Dudaktan öpmek duygusal ve fiziksel olarak yoğun bir eylemdir. Bu sadece bir çocuğun şaplağı veya Monique Teyze'nin bir öpücük atması değildir. İslam dünyasında evli çiftlere özgü bir yakınlıktır.
"Ah, bu çok katı!" diye düşünmeden önce, her dinin kendi sınırlarını belirlediğini unutmayın. İslam'da, bazılarının "son günah" dediği şeyin biraz öncesinde, farkında olmadan bu günaha düşmemek için çizgi çekilir.
Ah, nişanlılık dönemi.
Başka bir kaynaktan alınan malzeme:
/-- LIT under a set flag, inside the canvas and with room in TRL: the same pixels and cursor, and the record
`(T_ROW, T_COL, COL - T_COL)` with the new COL is appended and the flag cleared (R151, R152). -/
def Obligations.ArmedLitRecordsTheRun : Prop :=
  ∀ (s : State) (n colour : Byte), s.rleu.tArmed = true →
    s.rleu.row < s.rleu.ch → s.rleu.col + n.toNat ≤ s.rleu.cw →
    withinCap s.params.trlCap (s.rleu.trlCount + 1) = true →
    ∃ pix, exec (.lit n colour) s = .next (s.setRleu { s.rleu with
        pix := pix, col := s.rleu.col + n.toNat, pos := s.rleu.pos + 2, tArmed := false,
        trl := s.rleu.trl ++ [⟨s.rleu.tRow, s.rleu.tCol, s.rleu.col + n.toNat - s.rleu.tCol⟩] }) ∧
      ∀ a, Memory.read pix a =
        if s.rleu.row * s.rleu.cw + s.rleu.col ≤ a ∧ a < s.rleu.row * s.rleu.cw + s.rleu.col + n.toNat then colour
        else Memory.read s.rleu.pix a

/-- LIT raises WriteOutOfCanvas if a pixel of the run lies outside the canvas, and after that test
AllocationFailure if the flag is set and TRL is full (R66, R151, R235, R239). -/
def Obligations.LitErrors : Prop :=
  ∀ (s : State) (n colour : Byte), n ≠ 0 →
    ((s.rleu.row ≥ s.rleu.ch ∨ s.rleu.col + n.toNat > s.rleu.cw) →
      RaisesAtToken s (exec (.lit n colour) s) .writeOutOfCanvas) ∧
    (s.rleu.row < s.rleu.ch → s.rleu.col + n.toNat ≤ s.rleu.cw → s.rleu.tArmed = true →
      (∃ c, s.params.trlCap = some c ∧ c ≤ s.rleu.trlCount) →
      RaisesAtToken s (exec (.lit n colour) s) .allocationFailure)

/-- T_ARMED after each token that does not raise: TRN sets it, LIT, EOR and EOI leave it clear, REPOS and RAW leave it as
it was, and so do HDR and SAMPLE (R37, R157, R161, R163). -/
def Obligations.ArmedFlagRule : Prop :=
  ∀ (i : Instr) (s t : State), s.rleu.rstate ≠ .err → exec i s = .next t → t.rleu.rstate ≠ .err →
    t.rleu.tArmed =
      match i with
      | .trn => true
      | .lit _ _ => false
      | .eor => false
      | .eoi => false
      | .repos _ _ => s.rleu.tArmed
      | .raw _ => s.rleu.tArmed
      | .hdr => s.rleu.tArmed
      | .sample _ => s.rleu.tArmed

/-- A token that raises changes no register but the error registers, RSTATE and TRL_COUNT, and its context is the cursor
at its start (R150, R236, R237). Nothing is said of TRL_COUNT: R150 keeps it, R237 gives it any value, and the model
takes R237 (log entry 8). -/
def Obligations.FailingTokenChangesNoRegister : Prop :=
  ∀ (i : Instr) (s t : State), s.rleu.rstate ≠ .err → exec i s = .next t → t.rleu.rstate = .err →
    ∃ e, e ≠ .none ∧ RaisedTo s t e s.rleu.pos s.rleu.row s.rleu.col

/-! ### ADPU -/

/-- SAMPLE: the six steps of the source on exact integers, with the tables of R205 and R206: the magnitude is one
truncating division of `(2k+1) * step` by 8, the sign is applied after, the sum is saturated, the index clamped, the
new predictor emitted as 16 bits, the code pointer moved by one nibble; nothing else changes, no other sample among it
(R204, R207 to R212). It rests on the table values of R205 and R206 (log entries 6 and 7). -/
def Obligations.SampleDecodesOneCode : Prop :=
  ∀ (s : State) (c : Code),
    let k := c.toNat % 8
    let m : Int := (((2 * k + 1) * stepTable.getD s.adpu.stepIndex.val 0) / 8 : Nat)
    let d : Int := if 8 ≤ c.toNat then -m else m
    let predictor := max (-32768) (min 32767 (s.adpu.predictor + d))
    ∃ pcm index, exec (.sample c) s = .next (s.setAdpu { s.adpu with
        predictor := predictor, stepIndex := index, pcm := pcm, outCount := s.adpu.outCount + 1,
        apos := s.adpu.apos + s.adpu.nib.toNat, nib := !s.adpu.nib }) ∧
      (index.val : Int) = max 0 (min 88 ((s.adpu.stepIndex.val : Int) + [-1, -1, -1, -1, 2, 4, 6, 8].getD k 0)) ∧
      ∀ j, Memory.read16 pcm j = if j = s.adpu.outCount then BitVec.ofInt 16 predictor else Memory.read16 s.adpu.pcm j

/-- The sample SAMPLE stores is the new PREDICTOR in two's complement, low byte at `2 * i`, high byte at `2 * i + 1`,
and every other byte of PCM is unchanged (R68, R212). -/
def Obligations.SampleIsLittleEndian : Prop :=
  ∀ (s t : State) (c : Code), exec (.sample c) s = .next t →
    (t.adpu.predictor = (Memory.read16 t.adpu.pcm s.adpu.outCount).toInt) ∧
    ((Memory.read t.adpu.pcm (2 * s.adpu.outCount)).toNat : Int) = t.adpu.predictor % 256 ∧
    ((Memory.read t.adpu.pcm (2 * s.adpu.outCount + 1)).toNat : Int) = t.adpu.predictor / 256 % 256 ∧
    ∀ a, a ≠ 2 * s.adpu.outCount → a ≠ 2 * s.adpu.outCount + 1 →
      Memory.read t.adpu.pcm a = Memory.read s.adpu.pcm a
Henüz evli olmadığımız ama artık tamamen yabancı olmadığımız o biraz tuhaf an. İslam'da, nişanlıyken bile öpüşmeye, sarılmaya veya diğer nazik hareketlere izin verilmez . Neden? Çünkü dinî kurallara göre iki yabancı olarak kalırız.
Ve çiftlerin flört algoritmalarının keyfine göre şekillenip değiştiği, öpüştüğü, hayran kaldığı ve sonra da unuttuğu bir toplumda bunu anlamak çoğu zaman zordur. Ancak İslam, duygusal testlere değil, duygusal güvenliğe odaklanır.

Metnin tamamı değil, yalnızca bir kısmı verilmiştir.